Así mismo, la Constitución en referencia, en el Art. 84, indica que todo órgano con potestad normativa tiene la obligación de adecuar las leyes y normas jurídicas a los derechos previstos en la Constitución y los tratados internacionales y los que sean necesarios para garantizar la dignidad del ser humano o de las comunidades, pueblos y nacionalidades. “El reconocimiento de los derechos sociales del hombre implica prioritariamente reconocer la dignidad de la persona en el ámbito público, conforme a la dignidad social de la misma. Lo cual comporta aceptar lo que es realmente la persona, en su calidad de ser social, que propicia el reforzamiento del derecho fundamental de la vida”
Concepto de la conciencia moral, que expresa la noción del valor de la personalidad; categoría de la ética que refleja la actitud moral del individuo hacia sí mismo, y de la sociedad hacia él.
La conciencia de la dignidad propia es forma de autocontrol del individuo, en la que se asienta su exigencia a sí mismo; en este sentido, las exigencias que presenta la sociedad adoptan la forma de específicamente personales (proceder de modo que no humille la dignidad propia).
Así pues, la dignidad, lo mismo que la conciencia es un modo de comprensión por el hombre de su deber y responsabilidad ante la sociedad. La dignidad del individuo regula también la actitud hacia él por parte de quienes lo rodean y de la sociedad en su conjunto, incluyendo en si las exigencias de respeto a la personalidad, de reconocimiento de sus derechos. En ambos casos, la dignidad constituye un importante aspecto de la libertad social y moral del individuo.
La ética idealista busca la fuente de la dignidad en alguna esencia extrasocial (divina, natural, “propiamente humana”) de la personalidad y opone la dignidad del individuo a las leyes, requisitos y normas aceptados en la sociedad. La ética marxista considera la dignidad como relación socialmente condicionada e histórica, que surge por primera vez en el período de la descomposición del régimen de la comunidad primitiva, junto con el surgimiento de la personalidad, pero se manifiesta de modo contradictorio en la sociedad dividida en clases. Bajo el feudalismo, la dignidad toma forma, principalmente, de honor estamental, y bajo el capitalismo, también depende de la pertenencia de clase del individuo. Tan sólo al ser suprimida la desigualdad social, la dignidad se convierte en derecho verdaderamente igual de cada hombre, que, sin embargo, se afianza (y concientiza) realmente por él, en forma individual, en dependencia de su desarrollo social y moral y de su nivel de conciencia.

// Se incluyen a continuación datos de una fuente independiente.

@[simp] theorem modTile_pending (s : State) (k : Nat) (f : Tile → Tile) : (s.modTile k f).pending = s.pending := rfl
@[simp] theorem modTile_lny (s : State) (k : Nat) (f : Tile → Tile) : (s.modTile k f).lny = s.lny := rfl
@[simp] theorem modTile_regions (s : State) (k : Nat) (f : Tile → Tile) : (s.modTile k f).regions = s.regions := rfl
@[simp] theorem modTile_power (s : State) (k : Nat) (f : Tile → Tile) : (s.modTile k f).power = s.power := rfl
@[simp] theorem modTile_thermal (s : State) (k : Nat) (f : Tile → Tile) : (s.modTile k f).thermal = s.thermal := rfl
@[simp] theorem modTile_tiles (s : State) (k : Nat) (f : Tile → Tile) : (s.modTile k f).tiles = modAt s.tiles k f := rfl
@[simp] theorem modTile_sram (s : State) (k : Nat) (f : Tile → Tile) : (s.modTile k f).sram = s.sram := rfl
@[simp] theorem modTile_sramBad (s : State) (k : Nat) (f : Tile → Tile) : (s.modTile k f).sramBad = s.sramBad := rfl
@[simp] theorem modTile_fly (s : State) (k : Nat) (f : Tile → Tile) : (s.modTile k f).fly = s.fly := rfl
@[simp] theorem modTile_tileReqs (s : State) (k : Nat) (f : Tile → Tile) : (s.modTile k f).tileReqs = s.tileReqs := rfl
@[simp] theorem modTile_hbm (s : State) (k : Nat) (f : Tile → Tile) : (s.modTile k f).hbm = s.hbm := rfl
@[simp] theorem modTile_poison (s : State) (k : Nat) (f : Tile → Tile) : (s.modTile k f).poison = s.poison := rfl
@[simp] theorem modTile_crcs (s : State) (k : Nat) (f : Tile → Tile) : (s.modTile k f).crcs = s.crcs := rfl
@[simp] theorem modTile_stks (s : State) (k : Nat) (f : Tile → Tile) : (s.modTile k f).stks = s.stks := rfl
@[simp] theorem modTile_dies (s : State) (k : Nat) (f : Tile → Tile) : (s.modTile k f).dies = s.dies := rfl
@[simp] theorem modTile_fabric (s : State) (k : Nat) (f : Tile → Tile) : (s.modTile k f).fabric = s.fabric := rfl
@[simp] theorem modTile_parts (s : State) (k : Nat) (f : Tile → Tile) : (s.modTile k f).parts = s.parts := rfl
@[simp] theorem modTile_allocs (s : State) (k : Nat) (f : Tile → Tile) : (s.modTile k f).allocs = s.allocs := rfl
@[simp] theorem modTile_cap (s : State) (k : Nat) (f : Tile → Tile) : (s.modTile k f).cap = s.cap := rfl
@[simp] theorem modTile_standby (s : State) (k : Nat) (f : Tile → Tile) : (s.modTile k f).standby = s.standby := rfl
@[simp] theorem modTile_errs (s : State) (k : Nat) (f : Tile → Tile) : (s.modTile k f).errs = s.errs := rfl
@[simp] theorem modTile_obs (s : State) (k : Nat) (f : Tile → Tile) : (s.modTile k f).obs = s.obs := rfl
@[simp] theorem modTile_flash (s : State) (k : Nat) (f : Tile → Tile) : (s.modTile k f).flash = s.flash := rfl
@[simp] theorem modTile_mram (s : State) (k : Nat) (f : Tile → Tile) : (s.modTile k f).mram = s.mram := rfl
@[simp] theorem modTile_awaiting (s : State) (k : Nat) (f : Tile → Tile) : (s.modTile k f).awaiting = s.awaiting := rfl
@[simp] theorem modTile_geodes (s : State) (k : Nat) (f : Tile → Tile) : (s.modTile k f).geodes = s.geodes := rfl
@[simp] theorem modTile_spineMons (s : State) (k : Nat) (f : Tile → Tile) : (s.modTile k f).spineMons = s.spineMons := rfl
@[simp] theorem modTile_rst (s : State) (k : Nat) (f : Tile → Tile) : (s.modTile k f).rst = s.rst := rfl
@[simp] theorem modTile_pins (s : State) (k : Nat) (f : Tile → Tile) : (s.modTile k f).pins = s.pins := rfl
@[simp] theorem modTile_irqs (s : State) (k : Nat) (f : Tile → Tile) : (s.modTile k f).irqs = s.irqs := rfl
@[simp] theorem modTile_coreAns (s : State) (k : Nat) (f : Tile → Tile) : (s.modTile k f).coreAns = s.coreAns := rfl
@[simp] theorem modTile_coreWait (s : State) (k : Nat) (f : Tile → Tile) : (s.modTile k f).coreWait = s.coreWait := rfl
@[simp] theorem modTile_coreRel (s : State) (k : Nat) (f : Tile → Tile) : (s.modTile k f).coreRel = s.coreRel := rfl
@[simp] theorem modTile_coreLoads (s : State) (k : Nat) (f : Tile → Tile) : (s.modTile k f).coreLoads = s.coreLoads := rfl
@[simp] theorem modTile_free (s : State) (k : Nat) (f : Tile → Tile) : (s.modTile k f).free = s.free := rfl
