-- ==== Sys2Proof/Laws/Strata.lean ====
section
/-! SUPPORT. What a Strata sample can do: monitors, the alarm event and its interrupt, and nothing else. -/
namespace Sys2Proof.Laws

open Sys2Proof.Machine

/-- v is s but for monitors, event pages and pending interrupts. -/
def Sampled (s v : State) : Prop := ∃ d m e q, v = { s with dies := d, spineMons := m, errs := e, irqs := q }

theorem Sampled.refl (s : State) : Sampled s s := ⟨_, _, _, _, rfl⟩

theorem Sampled.trans {s v w : State} (h : Sampled s v) (k : Sampled v w) : Sampled s w := by
  obtain ⟨d, m, e, q, rfl⟩ := h
  obtain ⟨d', m', e', q', rfl⟩ := k
  exact ⟨_, _, _, _, rfl⟩

theorem Sampled.foldl {α : Type} {f : State → α → State} (h : ∀ s x, Sampled s (f s x)) :
    ∀ (l : List α) (s : State), Sampled s (l.foldl f s)
  | [], s => .refl s
  | x :: l, s => (h s x).trans (Sampled.foldl h l (f s x))

theorem sampled_modMon (s : State) (d m : Nat) (f : Monitor → Monitor) : Sampled s (s.modMon d m f) := by
  unfold State.modMon
  split <;> exact ⟨_, _, _, _, rfl⟩

theorem sampled_post (s : State) (p : Option Nat) (e src layer op detail : Nat) : Sampled s (s.post p e src layer op detail) := by
  unfold State.post
  cases p <;>
  · unfold State.postPage
    dsimp only
    split <;> exact ⟨_, _, _, _, rfl⟩

theorem sampled_sample (s : State) (d m raw : Nat) (force : Bool) : Sampled s (s.sample d m raw force) := by
  unfold State.sample
  dsimp only
  split
  · exact (sampled_modMon _ _ _ _).trans (sampled_post _ _ _ _ _ _ _)
  · exact sampled_modMon _ _ _ _

theorem sampled_sampleEvent (s : State) (e : SampleEvent) : Sampled s (s.sampleEvent e) := by
  unfold State.sampleEvent
  split
  · exact .refl s
  · refine Sampled.foldl (fun v m => ?_) _ _
    split
    · split
      · exact sampled_modMon _ _ _ _
      · exact sampled_sample _ _ _ _ _
    · exact .refl v

theorem sampled_emit (s : State) (d source raw layer op a b inst : Nat) : Sampled s (s.emit d source raw layer op a b inst) :=
  sampled_sampleEvent s _

/-- An event of a source of the module changes monitors, event pages and interrupts alone (R463, R465, R466). -/
theorem sampled_emitAll (s : State) (source raw layer op inst : Nat) : Sampled s (s.emitAll source raw layer op inst) :=
  Sampled.foldl (fun v d => sampled_emit v d source raw layer op 0 0 inst) _ _

end Sys2Proof.Laws
end

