@[simp] theorem canon_updWrite {s : State} {d p : Nat} {step layer : Nat} {op off : Nat} {data : List Byte} (hs :
    Canon (stores s)) : Canon (stores (s.updWrite d p step layer op off data)) := by
  simp [State.updWrite, *]

@[simp] theorem canon_vetoRecord {s : State} {dd p : Nat} {step count : Nat} {u : UpdSec} (hs :
    Canon (stores s)) : Canon (stores (s.vetoRecord dd p step count u)) := by
  simp [State.vetoRecord, *]

@[simp] theorem canon_norms {s : State} {dd p step : Nat} {u : UpdSec} (h : Canon (stores s)) :
    Canon (stores (s.norms dd p step u).1) := by
  refine List.foldlRecOn (motive := fun x : State × List Nat => Canon (stores x.1)) _ _ h fun x hx d _ => ?_
  dsimp only
  split
  · exact canon_updWord hx
  · exact hx

@[simp] theorem canon_updReads {s : State} {d p : Nat} {l : List (Nat × Nat)} (h : Canon (stores s)) :
    Canon (stores (s.updReads d p l).1) :=
  List.foldlRecOn (motive := fun x : State × List (List Byte) × Option (Nat × Nat × Nat) => Canon (stores x.1)) _ _ h
    fun _ hx _ _ => canon_updRead hx

@[simp] theorem canon_factPass {s : State} {dd p : Nat} {u : UpdSec} {sc : UScal} {d : UDesc} (h : Canon (stores s)) :
    Canon (stores (s.factPass dd p u sc d).1) := by
  unfold State.factPass
  split
  · exact canon_updReads h
  · exact h

@[simp] theorem canon_updWrites {s : State} {d p step layer op : Nat} {l : List (Nat × List Byte)} (h : Canon (stores s)) :
    Canon (stores (s.updWrites d p step layer op l)) :=
  canon_foldl (fun _ _ hv => canon_updWrite hv) h

@[simp] theorem canon_updBlock {s : State} {dd p step : Nat} {u : UpdSec} {sc : UScal} {n : Nat} {d : UDesc} {f : Option Factors}
    {k : Nat} {bs : List (List Byte)} (hs : Canon (stores s)) : Canon (stores (s.updBlock dd p step u sc n d f k bs)) := by
  simp [State.updBlock, *]

@[simp] theorem canon_updOne {dd p step : Nat} {u : UpdSec} {sc : UScal} {n idx : Nat} {d : UDesc} {f : Option Factors} {a :
    PassAcc}
    {k : Nat} (h : Canon (stores a.s)) : Canon (stores (updOne dd p step u sc n idx d f a k).s) := by
  have hr := canon_updReads (d := dd) (p := p) (l := d.pieces k) h
  unfold updOne
  generalize a.s.updReads dd p (d.pieces k) = r at hr ⊢
  obtain ⟨v, bs, _ | why⟩ := r
  · exact canon_updBlock hr
  · exact canon_cond (by simpa using hr) (by simpa using hr)

theorem canon_foldl_fst {α β : Type} {f : State × β → α → State × β} (h : ∀ x a, Canon (stores x.1) → Canon (stores (f x a).1)) :
    ∀ {l : List α} {x : State × β}, Canon (stores x.1) → Canon (stores (l.foldl f x).1)
  | [], _, hx => hx
  | a :: _, x, hx => canon_foldl_fst (x := f x a) h (h x a hx)

/-- One round of a fold that reads: a bad read is a fault, a skipped one gives nothing. -/
theorem canon_readRound {β : Type} {c : Prop} [Decidable c] {x : State × β} {g g2 : β} {r : EngRead} {dd step layer op : Nat}
    (hx : Canon (stores x.1)) (hr : Canon (stores r.s)) :
    Canon (stores (if c then (x.1, g) else
      (match r.bad with | some why => r.s.engFault dd step layer op why | none => r.s, g2)).1) := by
  split
  · exact hx
  · dsimp only
    split
    · rw [stores_engFault]; exact hr
    · exact hr

@[simp] theorem canon_masters {s : State} {dd p step : Nat} {d : UDesc} {skip : List Nat} (h : Canon (stores s)) :
    Canon (stores (s.masters dd p step d skip).1) := by
  unfold State.masters
  refine canon_foldl_fst (fun x k hx => ?_) h
  exact canon_readRound hx (canon_updRead hx)

@[simp] theorem canon_putParts {dd p step : Nat} {d : UDesc} {skip : List Nat} : ∀ {l : List CopyPart} {off : Nat} {s : State},
    Canon (stores s) → Canon (stores (putParts dd p step d skip off s l))
  | [], _, _, h => h
  | x :: _, off, s, h => canon_putParts (s := (s.updFlags dd x.flags).updWrites dd p step d.layer d.op (x.writes skip off))
    (canon_updWrites (by simpa using h))

@[simp] theorem canon_regen {s : State} {dd p step count : Nat} {d : UDesc} {skip : List Nat} (h : Canon (stores s)) :
    Canon (stores (s.regen dd p step count d skip)) := by
  have hm := canon_masters (dd := dd) (p := p) (step := step) (d := d) (skip := skip) h
  refine canon_cond h (canon_putParts (canon_updWrite ?_))
  rw [stores_updFlags]
  exact hm

@[simp] theorem canon_residual {s : State} {dd p step : Nat} {d : UDesc} {skip : List Nat} (hs :
    Canon (stores s)) : Canon (stores (s.residual dd p step d skip)) := by
  simp [State.residual, *]
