-- ==== Sys2Proof/Certificates/Slice0/Obligations.lean ====
section
/-! DEFINITION. The statements for the provers. An equation of a whole next state also says that the sequencer's command
word stays once no command runs: no rule of the spec says so, it is the model's choice (DESIGN CHOICE, log entry 3). -/
open Sys2Proof Sys2Proof.Machine

/-! Encoding (30_encoding) -/

/-- The worked encodings of 30_encoding R84 and words of 95_test_vectors P2 and P3. -/
def Obligations.SampleWordsDecode : Prop :=
  decode 0x10123000#32 = .ok (.add 1 2 3) ∧
  decode 0x20012300#32 = .ok (.modpow 0 1 2 3) ∧
  decode 0x14502000#32 = .ok (.shr 5 2) ∧
  decode 0x02210000#32 = .ok (.random 2 1) ∧
  decode 0x16341000#32 = .ok (.cmp 3 4 1) ∧
  decode 0x30504000#32 = .ok (.mrtest 5 0 4) ∧
  decode 0x40000000#32 = .ok (.genprime 0 0)

/-- No bit of an encoding is dropped: every command at every register number (30_encoding R81, R84). -/
def Obligations.DecodeOfEncode : Prop := ∀ i : Instr, decode (encode i) = .ok i

/-- A legal word is the encoding of the command it decodes to: its fields are read from where 30_encoding R84
says, and no two words mean the same command. -/
def Obligations.EncodeOfDecode : Prop := ∀ (cw : CmdWord) (i : Instr), decode cw = .ok i → encode i = cw

/-- "A word `cw` encodes the command of a row exactly when `cw AND mask = match`" (30_encoding R84). -/
def Obligations.DecodeFollowsTheTable : Prop :=
  (∀ (cw : CmdWord) (i : Instr), decode cw = .ok i →
    ∃ r ∈ commandTable, r.selects cw = true ∧ r.mnemonic = mnemonic i) ∧
  (∀ (cw : CmdWord) (r : Row), r ∈ commandTable → r.selects cw = true →
    ∃ i, decode cw = .ok i ∧ mnemonic i = r.mnemonic)

/-- 30_encoding R86: rows are disjoint; a word is illegal exactly when no row matches it, that is when its opcode is
none of the table's, its `z` byte or an unused field is not zero, or a used field is 8 or more; the all-zero and
all-ones words are illegal; a word written to CMD in IDLE is taken, and then its command runs, or `ILLEGAL_CMD` is
raised with no register changed. -/
def Obligations.IllegalWordsFault : Prop :=
  (∀ (cw : CmdWord) (r₁ r₂ : Row), r₁ ∈ commandTable → r₂ ∈ commandTable →
    r₁.selects cw = true → r₂.selects cw = true → r₁ = r₂) ∧
  (∀ cw : CmdWord, (∃ why, decode cw = .error why) ↔ ∀ r ∈ commandTable, r.selects cw = false) ∧
  (∀ cw : CmdWord, (∃ why, decode cw = .error why) ↔
    ((∀ r ∈ commandTable, r.pattern.extractLsb' 24 8 ≠ cw.extractLsb' 24 8) ∨ cw.extractLsb' 0 8 ≠ 0#8 ∨
      ∃ m, formatOf (cw.extractLsb' 24 8) = some m ∧
        (m.unusedOk (Fields.ofWord cw) = false ∨ m.registersOk (Fields.ofWord cw) = false))) ∧
  (∃ why, decode 0x00000000#32 = .error why) ∧ (∃ why, decode 0xFFFFFFFF#32 = .error why) ∧
  (∀ (s : State) (v : Word) (es : List HostEvent), s.mode = .idle → s.host = .write 0x00 32 v :: es →
    ∃ t, step s = .next t ∧ t.cw = v.setWidth 32 ∧ t.mode = .busy none ∧ t.host = es ∧ t.v = s.v ∧ t.s = s.s) ∧
  (∀ (s : State) (bits : Option Word) (i : Instr), s.mode = .busy bits → s.host = [] → decode s.cw = .ok i →
    step s = exec i s) ∧
  (∀ (s : State) (bits : Option Word) (why : Illegal), s.mode = .busy bits → s.host = [] →
    decode s.cw = .error why → ∃ t, step s = .next t ∧ t.mode = .fault ∧ t.faultCode = some .illegalCmd ∧
      t.faultCw = s.cw ∧ t.v = s.v ∧ t.s = s.s)

/-! Steps (10_state R28 to R38; 20_memory; 60_exceptions; 70_reset_and_hazards) -/

/-- In its turn the CORE runs the command its word decodes to: with no host event left, with a host that passes, with
a polling host; and `withFetchWord` makes the next step that turn (10_state R38; log entries 5, 7). -/
def Obligations.StepRunsTheDecodedCommand : Prop :=
  (∀ (s : State) (bits : Option Word) (i : Instr), s.mode = .busy bits → decode s.cw = .ok i →
    (s.host = [] → step s = exec i s) ∧
    (∀ es, s.host = .pass :: es → step s = exec i (s.setHost es)) ∧
    (∀ es, s.host = .poll :: es → step s = exec i (s.answer 1#64))) ∧
  (∀ (s : State) (w : Nat) (i : Instr), decode (BitVec.ofNat 32 w) = .ok i →
    step (s.withFetchWord 32 w) = exec i (s.start (BitVec.ofNat 32 w)))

¿Qué es, pues, la dignidad?
Kant distinguió entre lo que tiene precio y lo que tiene dignidad. Tienen precio aquellas cosas que pueden ser sustituidas por algo equivalente, en tanto que aquello que trasciende todo precio y no admite nada equivalente, eso tiene dignidad. Solo el hombre posee con pleno derecho, incondicionalmente, esa cualidad de incanjeable, fin en sí mismo y nunca medio. Imaginemos una carretera pública en construcción cuyo trazado debe pasar por una finca privada: el Estado está facultado para expropiarla, pagando el justiprecio, porque el interés particular cede ante el superior interés general. La finca es expropiable, pero su propietario naturalmente no lo es, ni siquiera en nombre del bien común, por cuanto el interés particular cede ante el general; pero a su vez el general cede ante la dignidad individual, para la que no hay justiprecio posible.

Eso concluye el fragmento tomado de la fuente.